PSYCHOPATHOLOGIE 1.1B
1. Het doel en de structuur van het classificatiesysteem DSM- 5 aan beroepsgenoten
uitleggen
2. Van de volgende (ziekte)beelden de bijbehorende symptomen beschrijven en kunnen
categoriseren bij het passende ziektebeeld: Schizofrenie, Bipolaire stoornis, Depressief
syndroom, Obsessief, compulsieve stoornis, Angststoornissen: paniekstoornis,
agorafobie en fobie. Posttraumatische Stress Stoornis, Persoonlijkheidsstoornissen:
borderline persoonlijkheidsstoornis en antisociale persoonlijkheidsstoornis
3. De etiologie voor bovenstaande (ziekte)beelden benoemen
4. De prognose voor bovenstaande(ziekte)beelden benoemen
5. De belangrijkste psychologische en medische behandelingen bij de (ziekte)beelden
benoemen
6. De verpleegkundige interventies en attitude voor de behandelde (ziekte)beelden
benoemen
7. Kennis over symptomen, diagnoses en behandelingen bij genoemde beelden
herkennen bij een casus
,Bijeenkomst 1, de basis
- Lees de handleiding
- Bekijk vast onderstaande lijsten met technische termen
Technische termen bijeenkomst 1 - Hoofdgroepen en psychische functies
Technische termen bijeenkomst 1 - PP MK1.1b
Samenvatting aan de hand van de leerdoelen
1. Je kunt het belang van kennis over de psychische gesteldheid (het psychische welzijn)

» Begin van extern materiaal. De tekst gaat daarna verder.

-- ==== Sys2Proof/Machine/Skips.lean ====
section
/-! DEFINITION. Conditional skips on registers (spec/41_skips.md): SE, SNE. -/

namespace Sys2Proof.Machine

/-- `3xnn`: skip if `V[x] == nn` (R111). -/
def execSeImm (x : Reg) (nn : Byte) (s : State) : Result := .next (s.skipIf (s.reg x == nn))

/-- `4xnn`: skip if `V[x] != nn` (R112). -/
def execSneImm (x : Reg) (nn : Byte) (s : State) : Result := .next (s.skipIf (s.reg x != nn))

/-- `5xy0`: skip if `V[x] == V[y]` (R113). -/
def execSeReg (x y : Reg) (s : State) : Result := .next (s.skipIf (s.reg x == s.reg y))

/-- `9xy0`: skip if `V[x] != V[y]` (R114). -/
def execSneReg (x y : Reg) (s : State) : Result := .next (s.skipIf (s.reg x != s.reg y))

end Sys2Proof.Machine
end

voor het verpleegkundige vak verwoorden
Definitie psychopathologie: het gebied binnen de psychiatrie en psychologie dat zich
bezighoudt met het beschrijven van de diverse vormen van afwijkende emoties,
gedachten en afwijkend gedrag.
Verpleegkundige ondersteunen bij het zelfmanagement van patiënten, hun naasten en
hun sociale netwerk met als doel het behouden of verbeteren van het dagelijks
functioneren in relatie tot gezondheid, ziekte en kwaliteit van leven. Dit doen ze door
middel van verpleegkundige anamnese, verpleegkundige diagnose, vaststellen van
resultaten/doelen, een behandelplan, uitvoering en evaluatie.

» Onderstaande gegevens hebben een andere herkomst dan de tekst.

theorem skipIf_bne_pc_toNat (s : State) (a b : Byte) :
    (s.skipIf (a != b)).pc.toNat = if a = b then s.pc.toNat else (s.pc.toNat + 2) % 65536 := by
  simp only [skipIf_pc_toNat, bne_iff_ne, ite_not]

/-- Settles O19: each register skip is a `skipIf` on the equality of two bytes (R111, R113) or on its
negation (R112, R114). -/
theorem registerSkipsMovePcByTwo : Obligations.RegisterSkipsMovePcByTwo := by
  intro x y nn s
  refine ⟨?seImm, ?sneImm, ?seReg, ?sneReg⟩
  case seImm => exact ⟨_, rfl, skipIf_frame s _, skipIf_beq_pc_toNat s _ _⟩
  case sneImm => exact ⟨_, rfl, skipIf_frame s _, skipIf_bne_pc_toNat s _ _⟩
  case seReg => exact ⟨_, rfl, skipIf_frame s _, skipIf_beq_pc_toNat s _ _⟩
  case sneReg => exact ⟨_, rfl, skipIf_frame s _, skipIf_bne_pc_toNat s _ _⟩

end Sys2Proof.Machine
end

section
/-! The immediates and the random byte (spec/42_immediate_and_random.md): each writes `V[x]` alone, and
`VF` is no flag here (R120). -/

namespace Sys2Proof.Machine

/-- The numbers the registers hold after a write to one of them. -/
theorem State.reg_setReg_toNat (s : State) (x r : Reg) (b : Byte) :
    ((s.setReg x b).reg r).toNat = if r = x then b.toNat else (s.reg r).toNat := by
  rw [State.reg_setReg, apply_ite BitVec.toNat]

/-- Settles O20: each is one register write, of `nn` (R121) or of the sum mod 256 (R122). -/
theorem immediateLoadAndAdd : Obligations.ImmediateLoadAndAdd := by
  intro x nn s
  refine ⟨?ldImm, ?addImm⟩
  case ldImm => exact ⟨_, rfl, setReg_frame s x nn, fun r => State.reg_setReg s x r nn⟩
  case addImm =>
    refine ⟨_, rfl, setReg_frame s x _, fun r => ?_⟩
    rw [State.reg_setReg_toNat, addByte_toNat]

/-- A byte masked by `nn` has no bit outside `nn`. -/
theorem and_mask_and_not_mask (a nn : Byte) : a &&& nn &&& ~~~nn = 0 := by
  simp [BitVec.and_assoc]

/-- Settles O21: the draw consumes the random byte, then one register write puts the masked byte (R124). -/
theorem randomIsMaskedByImmediate : Obligations.RandomIsMaskedByImmediate := by
  intro x nn s
  have hframe : Frame [.v, .draws] s (s.drawRnd.setReg x (s.rnd &&& nn)) :=
    (drawRnd_frame s).comp (setReg_frame _ x _)
  refine ⟨_, rfl, hframe, fun r => ?register, ?mask, rfl⟩
  case register => rw [State.reg_setReg, State.drawRnd_reg, State.rnd]
  case mask => rw [State.reg_setReg_self, and_mask_and_not_mask]

end Sys2Proof.Machine
end

section
/-! The move and the logic operations (spec/43_alu.md): each writes `V[x]` alone, and none of them writes
`VF` as a flag (D18). -/

namespace Sys2Proof.Machine

/-- An instruction that answers one register write: what it changes and what the registers then hold. -/
theorem exec_of_setReg {i : Instr} {s : State} {x : Reg} {b : Byte}
    (h : exec i s = .next (s.setReg x b)) :
    ∃ t, exec i s = .next t ∧ Frame [.v] s t ∧ ∀ r : Reg, t.reg r = if r = x then b else s.reg r :=
  ⟨_, h, setReg_frame s x b, fun r => State.reg_setReg s x r b⟩

/-- Settles O22: each is one write of `V[x]` (R131, R132, R133, R134). -/
theorem moveAndLogicLeaveFlagAlone : Obligations.MoveAndLogicLeaveFlagAlone := by
  intro x y s
  refine ⟨?ldReg, ?orReg, ?andReg, ?xorReg⟩
  case ldReg => exact exec_of_setReg rfl
  case orReg => exact exec_of_setReg rfl
  case andReg => exact exec_of_setReg rfl
  case xorReg => exact exec_of_setReg rfl

end Sys2Proof.Machine
end

section
/-! The index register and memory (spec/44_index_and_memory.md): the three writers of `I`, the stores and the
load at `I` with the bound they check first, and a load after a dump. -/

namespace Sys2Proof.Machine

/-! ### The index register (R151, R152, R153) -/

/-- A sum that wraps at 16 bits keeps its low 12 bits, since 4096 divides 65536. -/
theorem mask12_add_byteToWord_toNat (w : Word) (b : Byte) :
    (mask12 (w + byteToWord b)).toNat = (w.toNat + b.toNat) % 4096 := by
  rw [mask12_toNat, BitVec.toNat_add, byteToWord_toNat]
  omega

2. Je kunt de verschillende concepten rondom psychiatrische stoornissen in het grotere
geheel plaatsen
Psychische (psychiatrische) stoornis: Een geheel van afwijkende emoties, gedachten of
gedragspatronen dat wordt gekenmerkt door een storing in het dagelijks sociaal
functioneren van een persoon
Afwijkend gedrag kan op verschillende manieren worden gedefinieerd maar is over het
algemeen uitzonderlijk doen, sociaal afwijkend zijn, foute perceptie of interpretatie van
de realiteit hebben, aanzienlijk emotioneel lijden, ngepast of contraproductief
(dwanghandelingen, nutteloos) gedrag hebben, en gevaar zien (of zijn).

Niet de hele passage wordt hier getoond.